**Task description:**
Your answer should be the lines below from the one with "let k := s.periodsK" to the one with "let thd := if", both included, given again exactly and with nothing added.

**Saved data entries:**
== == ==

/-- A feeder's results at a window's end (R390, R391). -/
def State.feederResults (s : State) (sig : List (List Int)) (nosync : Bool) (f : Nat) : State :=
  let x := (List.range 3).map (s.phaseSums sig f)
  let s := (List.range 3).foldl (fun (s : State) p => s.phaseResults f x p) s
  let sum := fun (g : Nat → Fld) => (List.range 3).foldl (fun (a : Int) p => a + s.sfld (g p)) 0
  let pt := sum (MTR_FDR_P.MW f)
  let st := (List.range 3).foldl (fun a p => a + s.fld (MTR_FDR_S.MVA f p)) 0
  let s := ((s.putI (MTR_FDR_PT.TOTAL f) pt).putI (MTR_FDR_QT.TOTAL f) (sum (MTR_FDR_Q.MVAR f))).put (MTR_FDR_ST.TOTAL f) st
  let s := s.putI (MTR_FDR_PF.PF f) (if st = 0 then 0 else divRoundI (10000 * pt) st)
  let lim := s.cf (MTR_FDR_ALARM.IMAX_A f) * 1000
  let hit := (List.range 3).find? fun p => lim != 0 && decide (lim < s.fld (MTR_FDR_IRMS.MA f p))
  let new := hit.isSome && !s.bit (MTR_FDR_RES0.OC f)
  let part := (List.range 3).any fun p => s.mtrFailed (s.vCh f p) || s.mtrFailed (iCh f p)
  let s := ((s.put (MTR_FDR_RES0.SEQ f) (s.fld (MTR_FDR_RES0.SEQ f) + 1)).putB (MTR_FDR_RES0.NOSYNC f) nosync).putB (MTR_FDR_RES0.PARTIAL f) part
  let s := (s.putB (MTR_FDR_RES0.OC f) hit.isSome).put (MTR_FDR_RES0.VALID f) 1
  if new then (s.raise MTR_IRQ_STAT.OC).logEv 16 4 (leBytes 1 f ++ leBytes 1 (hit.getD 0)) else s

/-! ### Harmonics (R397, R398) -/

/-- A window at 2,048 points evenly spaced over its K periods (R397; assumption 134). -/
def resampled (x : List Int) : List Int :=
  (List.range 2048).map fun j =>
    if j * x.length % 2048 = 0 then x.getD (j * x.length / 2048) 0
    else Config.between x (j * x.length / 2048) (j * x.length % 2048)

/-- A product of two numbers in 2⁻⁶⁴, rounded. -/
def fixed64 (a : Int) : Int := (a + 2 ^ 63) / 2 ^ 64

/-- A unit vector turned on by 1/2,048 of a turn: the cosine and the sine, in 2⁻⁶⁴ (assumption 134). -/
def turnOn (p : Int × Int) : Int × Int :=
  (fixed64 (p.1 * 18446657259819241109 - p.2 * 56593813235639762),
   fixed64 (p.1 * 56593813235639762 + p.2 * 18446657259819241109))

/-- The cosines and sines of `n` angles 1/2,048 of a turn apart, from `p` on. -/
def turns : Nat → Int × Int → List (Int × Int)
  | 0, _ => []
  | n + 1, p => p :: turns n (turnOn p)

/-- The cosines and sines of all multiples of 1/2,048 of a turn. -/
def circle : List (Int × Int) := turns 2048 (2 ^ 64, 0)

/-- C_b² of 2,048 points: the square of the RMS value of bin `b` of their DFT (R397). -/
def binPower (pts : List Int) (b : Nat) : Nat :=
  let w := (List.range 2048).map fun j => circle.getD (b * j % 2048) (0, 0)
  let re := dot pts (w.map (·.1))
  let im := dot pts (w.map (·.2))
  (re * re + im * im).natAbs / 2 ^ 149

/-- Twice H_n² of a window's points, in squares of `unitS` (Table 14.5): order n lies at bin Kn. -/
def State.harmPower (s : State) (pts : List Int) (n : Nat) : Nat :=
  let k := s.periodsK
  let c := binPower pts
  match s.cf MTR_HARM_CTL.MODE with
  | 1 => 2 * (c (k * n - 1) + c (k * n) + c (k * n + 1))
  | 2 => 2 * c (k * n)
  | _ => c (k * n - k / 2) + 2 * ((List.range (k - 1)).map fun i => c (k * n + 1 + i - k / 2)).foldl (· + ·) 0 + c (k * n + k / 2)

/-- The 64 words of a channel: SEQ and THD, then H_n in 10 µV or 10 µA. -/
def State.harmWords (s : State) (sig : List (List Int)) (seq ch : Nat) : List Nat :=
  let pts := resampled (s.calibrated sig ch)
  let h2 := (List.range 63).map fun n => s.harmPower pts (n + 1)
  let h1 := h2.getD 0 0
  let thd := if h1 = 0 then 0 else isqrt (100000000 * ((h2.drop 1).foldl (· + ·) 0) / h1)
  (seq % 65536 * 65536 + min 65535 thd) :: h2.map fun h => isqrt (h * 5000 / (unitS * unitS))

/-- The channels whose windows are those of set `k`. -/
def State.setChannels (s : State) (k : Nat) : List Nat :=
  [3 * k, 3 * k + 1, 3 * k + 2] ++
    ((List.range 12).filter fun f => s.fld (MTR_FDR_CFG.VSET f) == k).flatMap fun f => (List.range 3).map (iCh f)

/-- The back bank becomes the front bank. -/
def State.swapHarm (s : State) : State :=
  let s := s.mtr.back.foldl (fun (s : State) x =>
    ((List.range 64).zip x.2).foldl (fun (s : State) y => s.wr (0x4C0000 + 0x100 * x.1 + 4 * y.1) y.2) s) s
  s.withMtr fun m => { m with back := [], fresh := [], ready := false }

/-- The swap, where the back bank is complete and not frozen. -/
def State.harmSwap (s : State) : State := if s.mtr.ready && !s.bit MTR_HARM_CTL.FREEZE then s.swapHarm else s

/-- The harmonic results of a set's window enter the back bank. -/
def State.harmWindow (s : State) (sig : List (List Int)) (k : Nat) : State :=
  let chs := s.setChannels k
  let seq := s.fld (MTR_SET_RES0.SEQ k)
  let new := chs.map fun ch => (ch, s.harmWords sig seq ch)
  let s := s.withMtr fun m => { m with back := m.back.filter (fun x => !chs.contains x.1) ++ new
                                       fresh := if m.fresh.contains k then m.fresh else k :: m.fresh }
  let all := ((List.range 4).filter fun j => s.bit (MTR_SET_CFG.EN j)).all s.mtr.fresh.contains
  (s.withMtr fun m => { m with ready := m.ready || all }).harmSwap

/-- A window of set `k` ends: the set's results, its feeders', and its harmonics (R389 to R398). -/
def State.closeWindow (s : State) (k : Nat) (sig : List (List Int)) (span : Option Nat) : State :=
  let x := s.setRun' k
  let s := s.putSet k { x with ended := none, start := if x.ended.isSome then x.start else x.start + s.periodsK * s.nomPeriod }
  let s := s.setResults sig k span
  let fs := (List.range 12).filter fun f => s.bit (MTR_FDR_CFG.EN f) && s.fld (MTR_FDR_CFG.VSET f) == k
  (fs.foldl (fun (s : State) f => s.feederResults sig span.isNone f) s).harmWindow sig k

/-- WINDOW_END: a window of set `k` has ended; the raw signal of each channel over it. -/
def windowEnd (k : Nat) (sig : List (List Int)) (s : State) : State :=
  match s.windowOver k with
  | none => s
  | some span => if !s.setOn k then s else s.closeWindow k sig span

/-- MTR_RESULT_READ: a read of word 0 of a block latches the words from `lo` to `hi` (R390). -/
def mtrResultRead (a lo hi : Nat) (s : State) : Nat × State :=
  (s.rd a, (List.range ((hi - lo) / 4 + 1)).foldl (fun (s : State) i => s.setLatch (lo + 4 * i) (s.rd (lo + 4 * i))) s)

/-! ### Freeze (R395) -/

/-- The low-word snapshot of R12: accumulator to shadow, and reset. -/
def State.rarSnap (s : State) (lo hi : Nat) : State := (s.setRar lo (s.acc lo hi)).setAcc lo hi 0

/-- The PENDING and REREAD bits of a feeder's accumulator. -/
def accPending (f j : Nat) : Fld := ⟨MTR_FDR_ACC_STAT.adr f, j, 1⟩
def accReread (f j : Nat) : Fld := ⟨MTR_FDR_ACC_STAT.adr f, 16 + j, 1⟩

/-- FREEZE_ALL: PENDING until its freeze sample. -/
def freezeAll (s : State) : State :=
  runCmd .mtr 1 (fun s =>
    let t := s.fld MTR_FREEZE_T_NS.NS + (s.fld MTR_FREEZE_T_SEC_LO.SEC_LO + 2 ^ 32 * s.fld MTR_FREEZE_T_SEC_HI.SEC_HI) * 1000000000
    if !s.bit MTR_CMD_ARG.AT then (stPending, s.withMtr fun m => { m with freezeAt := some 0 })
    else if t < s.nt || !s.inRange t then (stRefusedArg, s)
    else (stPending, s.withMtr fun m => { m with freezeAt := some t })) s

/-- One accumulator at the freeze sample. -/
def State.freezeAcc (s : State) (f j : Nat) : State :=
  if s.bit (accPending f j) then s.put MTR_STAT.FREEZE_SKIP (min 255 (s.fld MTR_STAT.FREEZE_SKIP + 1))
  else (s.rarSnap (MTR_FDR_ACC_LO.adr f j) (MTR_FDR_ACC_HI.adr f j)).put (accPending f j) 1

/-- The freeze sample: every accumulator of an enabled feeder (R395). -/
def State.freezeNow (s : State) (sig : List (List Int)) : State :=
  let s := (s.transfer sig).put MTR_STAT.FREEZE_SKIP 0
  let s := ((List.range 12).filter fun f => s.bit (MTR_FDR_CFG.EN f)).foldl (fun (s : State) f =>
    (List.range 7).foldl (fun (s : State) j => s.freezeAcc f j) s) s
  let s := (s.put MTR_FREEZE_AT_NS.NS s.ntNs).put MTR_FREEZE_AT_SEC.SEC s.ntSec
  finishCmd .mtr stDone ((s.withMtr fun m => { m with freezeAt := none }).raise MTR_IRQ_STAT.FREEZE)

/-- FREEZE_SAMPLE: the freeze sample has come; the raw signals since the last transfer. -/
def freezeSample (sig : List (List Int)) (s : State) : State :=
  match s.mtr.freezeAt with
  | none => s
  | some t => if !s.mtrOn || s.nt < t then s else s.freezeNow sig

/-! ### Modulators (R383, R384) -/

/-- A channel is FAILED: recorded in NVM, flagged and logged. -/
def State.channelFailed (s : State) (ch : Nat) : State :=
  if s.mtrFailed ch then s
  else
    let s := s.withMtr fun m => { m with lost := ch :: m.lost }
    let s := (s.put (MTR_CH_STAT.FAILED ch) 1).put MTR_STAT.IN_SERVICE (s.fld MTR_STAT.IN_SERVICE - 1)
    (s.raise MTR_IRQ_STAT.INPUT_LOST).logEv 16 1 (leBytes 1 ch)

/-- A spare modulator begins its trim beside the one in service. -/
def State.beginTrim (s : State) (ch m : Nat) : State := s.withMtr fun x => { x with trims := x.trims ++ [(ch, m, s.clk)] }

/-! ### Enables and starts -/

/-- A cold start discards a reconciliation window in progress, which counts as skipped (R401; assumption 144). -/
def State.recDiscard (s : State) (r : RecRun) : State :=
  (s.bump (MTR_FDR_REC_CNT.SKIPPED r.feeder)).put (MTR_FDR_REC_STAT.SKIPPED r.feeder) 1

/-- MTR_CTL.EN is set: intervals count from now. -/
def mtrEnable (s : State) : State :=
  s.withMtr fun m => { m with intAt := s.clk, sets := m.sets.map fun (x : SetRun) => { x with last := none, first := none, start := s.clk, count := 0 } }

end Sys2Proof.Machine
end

== == ==

**Written response:**
  let k := s.periodsK
  let c := binPower pts
  match s.cf MTR_HARM_CTL.MODE with
  | 1 => 2 * (c (k * n - 1) + c (k * n) + c (k * n + 1))
  | 2 => 2 * c (k * n)
  | _ => c (k * n - k / 2) + 2 * ((List.range (k - 1)).map fun i => c (k * n + 1 + i - k / 2)).foldl (· + ·) 0 + c (k * n + k / 2)

/-- The 64 words of a channel: SEQ and THD, then H_n in 10 µV or 10 µA. -/
def State.harmWords (s : State) (sig : List (List Int)) (seq ch : Nat) : List Nat :=
  let pts := resampled (s.calibrated sig ch)
  let h2 := (List.range 63).map fun n => s.harmPower pts (n + 1)
  let h1 := h2.getD 0 0
  let thd := if h1 = 0 then 0 else isqrt (100000000 * ((h2.drop 1).foldl (· + ·) 0) / h1)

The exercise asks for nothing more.